Under the Skin articulates that feeling of being on the outside more acutely than his previous films—although, interestingly enough, it does connect to some of the music videos he directed before transitioning to features. The Dissolve’s Noel Murray has already noticed the link between Under the Skin and Glazer’s 1998 video for UNKLE’s “Rabbit in Your Headlights,” which depicts a transient, soulful Denis Lavant mumbling to himself as he’s hit by one passing car after another, each time standing back up and moving forward. Throughout Glazer’s music videos, the natural world is presented unvarnished, but with some strange twist that makes it feel surreal. In Radiohead’s “Street Spirit (Fade Out),” the band members fall and move in melancholic slow-motion, lead singer Thom Yorke’s ability to levitate at the end representing a minor triumph over the group’s general dejection—and a precursor to Lavant’s similar sign of defiance at the end of “Rabbit in Your Headlights.” The band’s later “Karma Police” goes further down the rabbit hole, Glazer sticking a bored, almost catatonic Yorke in the back of a driverless car running down a terrified pedestrian. And in Glazer’s most acclaimed video, for Jamiroquai’s “Virtual Insanity,” front man Jay Kay is in a windowless room in which the floor keeps moving, the environment itself at war with the main character.

Glenn, I’d love to know what you think of my interpretations of Glazer’s output. Am I forcing connections that aren’t there? Are there other thematic links I’ve overlooked? And, ultimately, is it a mistake for a critic to go searching for them? I’d also like to hear your thoughts on another, somewhat related point.

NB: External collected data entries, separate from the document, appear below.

structure FusSt where
  mstate : ModelState := .none
  mfail : Nat := 0
  /-- The reload in progress follows a CRC failure in service (R515). -/
  runcrc : Bool := false
  /-- The container in weight SRAM. -/
  weights : List Byte := []
  /-- Wheels whose FRAME body has COVER set (HLT_REDUCED.COVERW). -/
  cover : Nat := 0
  bodies : List BodySt := []
  /-- CLK_ANG time of the next tick, and the number of the last frame. -/
  tickAt : Nat := 0
  frameNo : Word := 0
  head : Option HeadRun := none
  encRun : Option EncRun := none
  encWait : Option EncRun := none
  /-- Features of the cells whose encoder runs have ended, the newest first, at most 128. -/
  ring : List (List Int) := []
  /-- The grid: in TIME, the index of GW last seen, the CLK_ANG time of the next time cell and its count. -/
  gridTime : Bool := false
  gridIdx : Nat := 0
  cellAt : Nat := 0
  cellCount : Nat := 0
  /-- The newest closed cell (bits 7:0 of frame word 22), and the cells closed since model start. -/
  newest : Nat := 0
  newestDir : Dir := .unknown
  closed : Nat := 0
  /-- Classes that are ARMED, bit k for class k + 1; a frame has been published with WARM. -/
  armed : Nat := 0
  warmSeen : Bool := false
  imus : Vector ImuSt 2 := Vector.replicate 2 {}
  /-- FUSCAL is to be read once the cave is mounted. -/
  calPend : Bool := false
  slots : Vector FusSlot 32 := Vector.replicate 32 {}
  /-- FUS words as they stood before a commit that the next tick applies (R514). -/
  old : List (Nat × Word) := []
  /-- CLK_ANG time of the next periodic weight check. -/
  checkAt : Nat := 0
  /-- What the running self-test's steps have found: bits 0 to 2 of its detail word. -/
  testBits : Option Nat := none
  /-- PD9 is going off: the block stops with the frame in progress (R48). -/
  ending : Bool := false
  /-- The bytes the SPI master sent in its last transfers, one list per transfer (R494 to R496). -/
  spiSent : List (List Byte) := []
deriving DecidableEq, Repr

/-! ### The rind and the wheel lock (16_rind_lock.md) -/

/-- One rule of the rind (R525, R526). -/
structure RuleSt where
  /-- CLK_LF time at which its holdoff ends, and the start of the sample period in which it last fired (R526). -/
  hold : Option Nat := none
  firedAt : Option Nat := none
  /-- CLK_LF time at which its COUNT window closes, and the transitions counted in it. -/
  window : Option Nat := none
  count : Nat := 0
deriving DecidableEq, Repr

/-- One entry of the event FIFO (R528). -/
structure RindEntry where
  rule : Nat
  act : Nat
  counter : Word
  time : Word
  levels : Nat
  lock : Nat
  /-- NTC_RIND has entered; the log entry waits for the mount. -/
  noticed : Bool := false
deriving DecidableEq, Repr

/-- The alarm (R530). -/
structure AlarmSt where
  active : Bool := false
  /-- CLK_LF time of its end; none until STOP. -/
  endAt : Option Nat := none
  /-- The output is at its active level, and the CLK_LF time of the next change under ALPAT 1. -/
  on : Bool := false
  toggleAt : Nat := 0
deriving DecidableEq, Repr

/-- How the tamper loop is classified (R521), in code order. -/
inductive Loop where
  | none
  | intact
  | opened
  | short
deriving DecidableEq, Repr

/-- The rind. Inputs: 0 wheel comparator, 1 OPEN, 2 SHUT, 3 charger-detect, 4 pack-present, 5 tamper, as SYS_INSTAT1 orders them. -/
structure RindSt where
  inputs : Vector InLevel 6 := Vector.replicate 6 .unknown
  /-- The run of agreeing samples of each input that differs from its filtered level: its level, and the CLK_LF time of its first sample
  (R523). -/
  runs : Vector (Option (InLevel × Nat)) 6 := Vector.replicate 6 none
  /-- WHEEL's accepted level, which makes the transitions, and under WMODE 1 a level of its comparator that is not yet accepted, with the
  CLK_LF time since which it holds (R520). -/
  wheel : InLevel := .unknown
  wheelNew : Option (InLevel × Nat) := none
  /-- The CLK_LF time at which the first tamper window of the present power state starts (R521). -/
  winAt : Nat := 0
  loop : Loop := .none
  rules : Vector RuleSt 16 := Vector.replicate 16 {}
  fifo : List RindEntry := []
  alarm : AlarmSt := {}
deriving DecidableEq, Repr

/-- The lock states of Table Rind.5, in code order. -/
inductive LockState where
  | unknown
  | opened
  | shut
  | opening
  | closing
  | homing
  | fault
deriving DecidableEq, Repr

/-- What a limit has been long enough to count (R532). -/
inductive Stable where
  | none
  | asserted
  | released
deriving DecidableEq, Repr

/-- What the bridge does (R531). -/
inductive Bridge where
  | coast
  | brake
  /-- Driven since a CLK_LF time, toward OPEN or toward SHUT, at a duty of 1/32. -/
  | drive (since : Nat) (toOpen : Bool) (duty : Nat)
deriving DecidableEq, Repr

/-- One limit switch: the CLK_LF time since which its level stands, and whether that was long enough. -/
structure LimitSt where
  since : Nat := 0
  stable : Stable := .none
deriving DecidableEq, Repr

/-- The wheel lock. -/
structure LockSt where
  state : LockState := .unknown
  /-- LCK_STAT.FAULT, LASTFAULT, CMDRES. -/
  fault : Nat := 0
  lastFault : Nat := 0
  cmdRes : Nat := 0
  bridge : Bridge := .coast
  /-- CLK_LF time at which the brake after a success ends. -/
  brakeEnd : Option Nat := none
  /-- CLK_LF time of the start of the present move; ELAPSED of the last one in ms. -/
  moveAt : Nat := 0
  elapsed : Nat := 0
  restarts : Nat := 0
  /-- Debounces of the target limit that were cut and still count as restarts (R536). -/
  restartDue : Nat := 0
  /-- The opposite limit has been stable-released during this move (R537). -/
  oppReleased : Bool := false
  limOpen : LimitSt := {}
  limShut : LimitSt := {}
  /-- LCK_CFG, LCK_TIME and LCK_GUARD as the last move start or load commit took them (R543); their reset values before that. -/
  moveCfg : Word := 0x00201008
  moveTime : Word := 0x06409632
  moveGuard : Word := 0x14000310
  /-- The state before a reset, and the state at a STANDBY entry, for the notices of R540 and R545. -/
  before : Option LockState := some .unknown
deriving DecidableEq, Repr

/-! ### Lifecycle and debug (17_lifecycle_security.md) -/

/-- The lifecycle states (Table Life.1), in code order. -/
inductive Life where
  | blank
  | factory
  | fieldLocked
  | fieldOpen
  | ret
  | scrap
deriving DecidableEq, Repr

/-- A key slot of the OTP key area (Table Life.2). -/
structure KeySlot where
  /-- 64 bytes of a public key or 32 of an image key; empty while every bit is 0. -/
  bytes : List Byte := []
  crc : Nat := 0
  revoke : Bool := false
  kill : Bool := false
  /-- A bit did not read back after programming, so that the CRC fails (R564). -/
  bad : Bool := false
deriving DecidableEq, Repr

/-- The OTP fuses (R551, R552). Bits only change from 0 to 1. -/
structure OtpSt where
  uid : BitVec 64 := 0
  /-- The trims of each slice, ADCA S0 to S8 and then ADCB: SOFS and SGAIN. -/
  trims : List (Int × Int) := List.replicate 18 (0, 0)
  vkey : KeySlot := {}
  lkey : KeySlot := {}
  sigkey : List KeySlot := [{}, {}, {}, {}]
  imgkey : List KeySlot := [{}, {}, {}, {}]
  minver : BitVec 64 := 0
  nvmBoot : BitVec 8 := 0
  noenc : Bool := false
  /-- The state fuses, each held three times. -/
  factf : BitVec 3 := 0
  retf : BitVec 3 := 0
  scrapf : BitVec 3 := 0
  lockcnt : Vector (BitVec 3) 4 := Vector.replicate 4 0
  opencnt : Vector (BitVec 3) 3 := Vector.replicate 3 0
deriving DecidableEq, Repr

/-- The secure store: the epoch of its header, and the entries written, by number (R555). -/
structure StoreSt where
  epoch : Nat := 0
  entries : List (Nat × List Byte) := []
deriving DecidableEq, Repr

/-- A live challenge (R557 to R559). -/
structure Challenge where
  bytes : List Byte
  target : Nat
  /-- Bytes 32 to 67 of M. -/
  tail : List Byte
  /-- CLK_LF time of its issue. -/
  at_ : Nat
  /-- r, as far as it has been supplied. -/
  r : List Byte := []
deriving DecidableEq, Repr

/-- A transition under way: the CLK_LF time at which the fuses were blown, and whether its NTC_LIFECYCLE has been acknowledged (R561). -/
structure Transition where
  dest : Life
  at_ : Nat
  acked : Bool := false
deriving DecidableEq, Repr

/-- The lifecycle block. -/
structure LifeSt where
  state : Life := .blank
  /-- DBGCTL.HALT is in force (R567). -/
  halted : Bool := false
  challenge : Option Challenge := none
  /-- Challenges issued since the last POR. -/
  issued : Nat := 0
  /-- FAILS and the CLK_LF time at which the lockout ends; PD0 keeps them. -/
  fails : Nat := 0
  lockout : Option Nat := none
  keyBuf : List Byte := List.replicate 64 0
  /-- OPRES, and the operation that runs: OP and ARG, with LCS_KEYBUF as it was taken. -/
  opRes : Nat := 0
  opRun : Option (Nat × Nat) := none
  opKey : List Byte := []
  transition : Option Transition := none
deriving DecidableEq, Repr

/-- The JTAG port (R565 to R568). -/
structure JtagSt where
  /-- The selected instruction. -/
  ir : Nat := 0x02
  /-- LCSPORT: the status of the last command, the word READCH asked for, and s as LOADS has filled it. -/
  lcsStatus : Nat := 0
  lcsWord : Word := 0
  s : List Byte := List.replicate 32 0
  /-- DBGACC: the last access ended in a bus error; the last data read. -/
  accError : Bool := false
  accData : Word := 0
  /-- MEMTEST: target and algorithm of the test that runs, DONE, FAIL and the failing words. -/
  test : Option (Nat × Nat) := none
  done : Bool := false
  fail : Bool := false
  failing : Nat := 0
  /-- The boundary register's output cells as an Update-DR under EXTEST or SAMPLE/PRELOAD left them, by ball (R565, R613). -/
  boundary : List (Nat × Bool) := []
deriving DecidableEq, Repr

/-! ### The whole machine -/

/-- The state of the part. The field defaults are the values right after a power-on reset. -/
structure State where
  /-- CLK_ANG cycles since the last POR; ANG_TNOW is its low 32 bits. It stands still while the PLL is off. -/
  now : Nat := 0
  /-- CLK_LF periods since the last POR; LNK_TIME is its low 32 bits (R138). -/
  lf : Nat := 0
  /-- MODEL FIELD: how many free values the step has drawn; the spec does not name it (log entry 6). -/
  free : Nat := 0
  /-- MODEL FIELD: the commands that wait, first in first out. -/
  pending : List Instr := []
  /-- The register words that differ from their reset value, rising in the address. -/
  regs : List (Nat × Word) := []
  /-- The working SRAM bytes that differ from what an unlisted byte reads as. -/
  sram : List Host.Cell := []
  /-- MODEL FIELD: 0 while unlisted SRAM reads 0; each wake gives the upper 192 KiB new unknown contents (R54, log entry 7). -/
  sramGen : Nat := 0
  power : PowerSt := {}
  link : LinkSt := {}
  cfg : CfgSt := {}
  boot : BootSt := {}
  /-- CLK_ANG time at which ANG_TNOW was 0 (R245). -/
  tnowBase : Nat := 0
  wheels : Vector WheelSt 4 := Vector.replicate 4 {}
  phases : Vector PhaseSt 2 := Vector.replicate 2 {}
  bias : BiasSt := {}
  /-- The CLK_ANG cycles in which snapshots that have been asked for are taken (R232). -/
  snapAt : List Nat := []
  outs : Vector OutSt 32 := Vector.replicate 32 {}
  timers : Vector TimerSt 16 := Vector.replicate 16 {}
  adcA : AdcSt := {}
  adcB : AdcSt := {}
  regA : SeqSt := {}
  injA : SeqSt := {}
  regB : SeqSt := {}
  injB : SeqSt := {}
  dma : DmaSt := {}
  nand : NandSt := {}
  cave : CaveSt := {}
  health : HealthSt := {}
  bat : BatSt := {}
  fus : FusSt := {}
  rind : RindSt := {}
  lock : LockSt := {}
  life : LifeSt := {}
  otp : OtpSt := {}
  store : StoreSt := {}
  jtag : JtagSt := {}
  /-- Each bus master's own copies of the registers of R644. -/
  copyLink : MasterCopy := {}
  copyDma : MasterCopy := {}
  /-- The word the last bus read returned, 0 if it ended in a bus error. -/
  busRead : Word := 0
  /-- The last bus access ended in a bus error (R22). -/
  busError : Bool := false
  /-- What the hardware has set in the CLK_SYS cycle `setAt` (R8, R9). -/
  setAt : Nat := 0
  setNow : List SetNote := []
  /-- The words of the AON, LCK and PWR blocks as the last CLK_LF edge left them in the bus masters' mirror; an unlisted one is at its reset
  value (R43). -/
  mirror : List (Nat × Word) := []
deriving DecidableEq, Repr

As you may know, for Under the Skin, Glazer and cinematographer Daniel Landin used hidden cameras both inside the van and out on the streets. The filmmakers wanted Johansson’s interactions to feel as authentic as possible; in the process, they risked not getting the necessary releases from the extras, which would have left them with footage they couldn’t use. I’m glad not to have know about this ploy going into the screening: Johansson’s encounters are so natural that the “Look, ma, no net!” gimmick in some ways does a disservice to the skill she brings to these scenes. Under the Skin weaves its tale so beguilingly that perhaps it doesn’t matter how it was constructed, but I wonder if you felt any such misgivings about the technique.